Exercise aim | Copy exactly the lines of the data below that run from the line holding "def rotRnd (rnd" through the line holding "let vals := vs.map fp32.decode", both ends included.

Saved entries
/-- SIN and COS (R245, R246). -/
def fTrig (cos ftz : Bool) (a : Nat) : FRes :=
  match fp32.decode a with
  | .nan s => fp32.nanRes (if s then flInvalid else 0)
  | .inf _ => fp32.nanRes flInvalid
  | .fin n m e =>
    if m = 0 then (if cos then ⟨(fp32.round .rne false false 1 0).code, 0⟩ else ⟨a, 0⟩)
    else if !cos && e + bitLen m ≤ -12 then ⟨a, 0⟩
    else ftzRes fp32 ftz
      (let c := boundedResult (if cos then 0x86 else 0x85) fp32 ftz a (trigEncl cos n m e) 0 ⟨2, some 22⟩
       ⟨c, inexactOf c⟩)

/-- TANH and ERF (R245, R246), which are odd functions. -/
def fOdd (erf ftz : Bool) (a : Nat) : FRes :=
  match fp32.decode a with
  | .nan s => fp32.nanRes (if s then flInvalid else 0)
  | .inf n => ⟨(fp32.round .rne false n 1 0).code, 0⟩
  | .fin n m e =>
    if m = 0 then ⟨a, 0⟩
    else if !erf && e + bitLen m ≤ -12 then ⟨a, 0⟩
    else
      let en := if erf then erfEncl m e else tanhEncl m e
      let en' : Encl := if n then ⟨-en.hi, -en.lo⟩ else en
      let c := boundedResult (if erf then 0x88 else 0x87) fp32 ftz a en' 0 ⟨2, none⟩
      ftzRes fp32 ftz ⟨c, inexactOf c⟩

/-- A function of R243 on the code `a`: operands read and results written under FTZ in FP32 (R244). -/
def funcEval (opc : Nat) (f : Fmt) (rm : Rm) (ftz : Bool) (a : Nat) : FRes :=
  let x := ftzIn f ftz a
  match opc with
  | 0x80 => ftzRes f ftz (fRcp f x)
  | 0x81 => ftzRes f ftz (fRsq f ftz x)
  | 0x82 => ftzRes f ftz (fSqrt f rm x)
  | 0x83 => fExp2 ftz x
  | 0x84 => fLog2 ftz x
  | 0x85 => fTrig false ftz x
  | 0x86 => fTrig true ftz x
  | 0x87 => fOdd false ftz x
  | _ => fOdd true ftz x

/-- The floating format of a code of R235. -/
def fmtOfCode (c : Nat) : Option Fmt :=
  match c with
  | 0 => some fp32
  | 1 => some fp64
  | 2 => some fp16
  | 3 => some bf16
  | 4 => some e5m2
  | 5 => some e4m3
  | 6 => some e3m2
  | 7 => some e2m3
  | 8 => some e2m1
  | _ => none

/-- Two's complement value of the low `w` bits. -/
def sVal (w x : Nat) : Int := let y := x % 2 ^ w; if y < 2 ^ (w - 1) then y else (y : Int) - 2 ^ w

/-- An integer as an exact value. -/
def intVal (i : Int) : FVal := .fin (i < 0) i.natAbs 0

/-- The value of an element in the format of a code of R235: floats, E8M0 (R231), S8, N8 and S4 (R232). -/
def elemVal (fmt x : Nat) : FVal :=
  match fmtOfCode fmt with
  | some f => f.decode (x % 2 ^ f.width)
  | none =>
    match fmt with
    | 9 => if x % 256 = 255 then .nan false else .fin false 1 ((x % 256 : Nat) - 127)
    | 10 => intVal (sVal 8 x)
    | 11 => intVal ((x % 256 : Nat) : Int)
    | _ => intVal (sVal 4 x)

/-- Conversion to an integer range (R236-R238, R249): the code is two's complement of `w` bits. A result of 0 from a value
that is not 0 raises inexact alone, as R249 lists it. -/
def toIntRange (rm : Rm) (lo hi : Int) (w : Nat) (v : FVal) : FRes :=
  let enc : Int → Nat := fun i => (i % 2 ^ w).toNat
  match v with
  | .nan _ => ⟨0, flInvalid⟩
  | .inf n => ⟨enc (if n then lo else hi), flInvalid⟩
  | .fin n m e =>
    let (q, inexact) := roundIntMag rm n m e
    let i : Int := if n then -(q : Int) else q
    if i < lo then ⟨enc lo, flInvalid⟩
    else if hi < i then ⟨enc hi, flInvalid⟩
    else ⟨enc i, if inexact then flInexact else 0⟩

/-- Conversion to S8, N8 or S4 (R252), with the flags of R83: a result of 0 from a value that is not 0 raises underflow too. -/
def toPackedInt (rm : Rm) (lo hi : Int) (w : Nat) (v : FVal) : FRes :=
  let r := toIntRange rm lo hi w v
  if r.code = 0 ∧ r.fl = flInexact then { r with fl := flUnderflow ||| flInexact } else r

/-- Conversion to E8M0 (R231, R236-R238). -/
def toE8m0 (rm : Rm) (sat : Bool) (v : FVal) : FRes :=
  match v with
  | .nan _ => ⟨0xFF, flInvalid⟩
  | .inf n => ⟨if n || !sat then 0xFF else 0xFE, flInvalid⟩
  | .fin n m e =>
    if n || m == 0 then ⟨0xFF, flInvalid⟩
    else
      let top := bitLen m - 1
      let ex : Int := e + top
      if ex < -127 then ⟨0, flUnderflow ||| flInexact⟩
      else
        let r := m - 2 ^ top
        let oddCode := (ex + 127) % 2 == 1
        let up : Bool :=
          match rm with
          | .rne => 2 * r > 2 ^ top || (2 * r == 2 ^ top && oddCode)
          | .rna => 2 * r ≥ 2 ^ top
          | .rtz => false
          | .rdn => false
          | .rup => r != 0
          | .sr rnd => r != 0 && 2 ^ 32 * r / 2 ^ top + rnd ≥ 2 ^ 32
        let up := up && r != 0
        let code : Int := ex + 127 + (if up then 1 else 0)
        if code > 254 then ⟨if sat then 0xFE else 0xFF, flOverflow ||| flInexact⟩
        else ⟨code.toNat, if r = 0 then 0 else flInexact⟩

/-- Conversion of a value to a format code of R235 (R236-R238, R251, R252). -/
def convTo (fmt : Nat) (rm : Rm) (sat : Bool) (v : FVal) : FRes :=
  match fmtOfCode fmt with
  | some f =>
    match v with
    | .nan s => if f.special = .none then ⟨0, flInvalid⟩ else f.nanRes (if s then flInvalid else 0)
    | .inf n =>
      match f.special with
      | .ieee => ⟨f.signBit n + f.infCode, 0⟩
      | .nanOnly => ⟨if sat then f.signBit n + f.maxCode else f.nanCode, flInvalid⟩
      | .none => ⟨f.signBit n + f.maxCode, flInvalid⟩
    | .fin n m e => f.round rm sat n m e
  | none =>
    match fmt with
    | 9 => toE8m0 rm sat v
    | 10 => toPackedInt rm (-128) 127 8 v
    | 11 => toPackedInt rm 0 255 8 v
    | _ => toPackedInt rm (-8) 7 4 v

/-- The lane's random word rotated left by 8k bits (R236). -/
def rotRnd (rnd k : Nat) : Nat := (BitVec.ofNat 32 rnd).rotateLeft (8 * k % 32) |>.toNat

/-- F2I (R249): X is the integer type of R65. -/
def f2iVal (x sf rnd c a : Nat) : FRes :=
  let w := if 2 ≤ x then 64 else 32
  let rm := rmOfRnd rnd c
  if x % 2 = 0 then toIntRange rm (-(2 ^ (w - 1))) (2 ^ (w - 1) - 1) w (elemVal sf a)
  else toIntRange rm 0 (2 ^ w - 1) w (elemVal sf a)

/-- I2F (R250). -/
def i2fVal (x df rnd c a : Nat) : FRes :=
  let w := if 2 ≤ x then 64 else 32
  convTo df (rmOfRnd rnd c) false (if x % 2 = 0 then intVal (sVal w a) else intVal ((a % 2 ^ w : Nat) : Int))

/-- E of a block (R254) of FP32 codes, with the flag of a NaN or an infinity: none where a value is not finite. -/
def bfpExp (w : Nat) (vs : List Nat) : Option Nat :=
  let vals := vs.map fp32.decode
  if vals.any fun v => v.isNan || (match v with | .inf _ => true | _ => false) then none
  else
    let mx : Option Int := vals.foldl (fun acc v =>
      match v with
      | .fin _ m e =>
        if m = 0 then acc
        else
          let k : Int := e + bitLen m - 1
          match acc with
          | some k' => some (max k k')
          | none => some k
      | _ => acc) none
    match mx with
    | none => some 0
    | some k => some (max 0 (k - ((w : Int) - 2) + 127)).toNat

/-- q of one lane (R254): the value scaled by 2^(127 - E), rounded with the flags of Round (R83) and held to w bits; the code
is 32 bits wide. -/
def bfpQuant (w rnd c ex a : Nat) : FRes :=
  let lim : Int := 2 ^ (w - 1) - 1
  match fp32.decode a with
  | .fin n m e =>
    if m = 0 then ⟨0, 0⟩
    else
      let (q, inexact) := roundIntMag (rmOfRnd rnd c) n m (e + 127 - ex)
      let tooBig := lim < q
      let mag : Int := if tooBig then lim else q
      ⟨((if n then -mag else mag) % 2 ^ 32).toNat, 
        (if inexact || tooBig then flInexact else 0) ||| (if inexact && q == 0 then flUnderflow else 0)⟩
  | _ => ⟨0, 0⟩

/-- BFPX (R255): q * 2^(E - 127) in FP32. -/
def bfpExpand (w rnd c q e : Nat) : FRes :=
  if e % 256 = 255 then fp32.nanRes 0
  else
    let i := sVal w q
    fp32.round (rmOfRnd rnd c) false (i < 0) i.natAbs ((e % 256 : Nat) - 127)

Exercise answer |
def rotRnd (rnd k : Nat) : Nat := (BitVec.ofNat 32 rnd).rotateLeft (8 * k % 32) |>.toNat

/-- F2I (R249): X is the integer type of R65. -/
def f2iVal (x sf rnd c a : Nat) : FRes :=
  let w := if 2 ≤ x then 64 else 32
  let rm := rmOfRnd rnd c
  if x % 2 = 0 then toIntRange rm (-(2 ^ (w - 1))) (2 ^ (w - 1) - 1) w (elemVal sf a)
  else toIntRange rm 0 (2 ^ w - 1) w (elemVal sf a)

/-- I2F (R250). -/
def i2fVal (x df rnd c a : Nat) : FRes :=
  let w := if 2 ≤ x then 64 else 32
  convTo df (rmOfRnd rnd c) false (if x % 2 = 0 then intVal (sVal w a) else intVal ((a % 2 ^ w : Nat) : Int))

/-- E of a block (R254) of FP32 codes, with the flag of a NaN or an infinity: none where a value is not finite. -/
def bfpExp (w : Nat) (vs : List Nat) : Option Nat :=
  let vals := vs.map fp32.decode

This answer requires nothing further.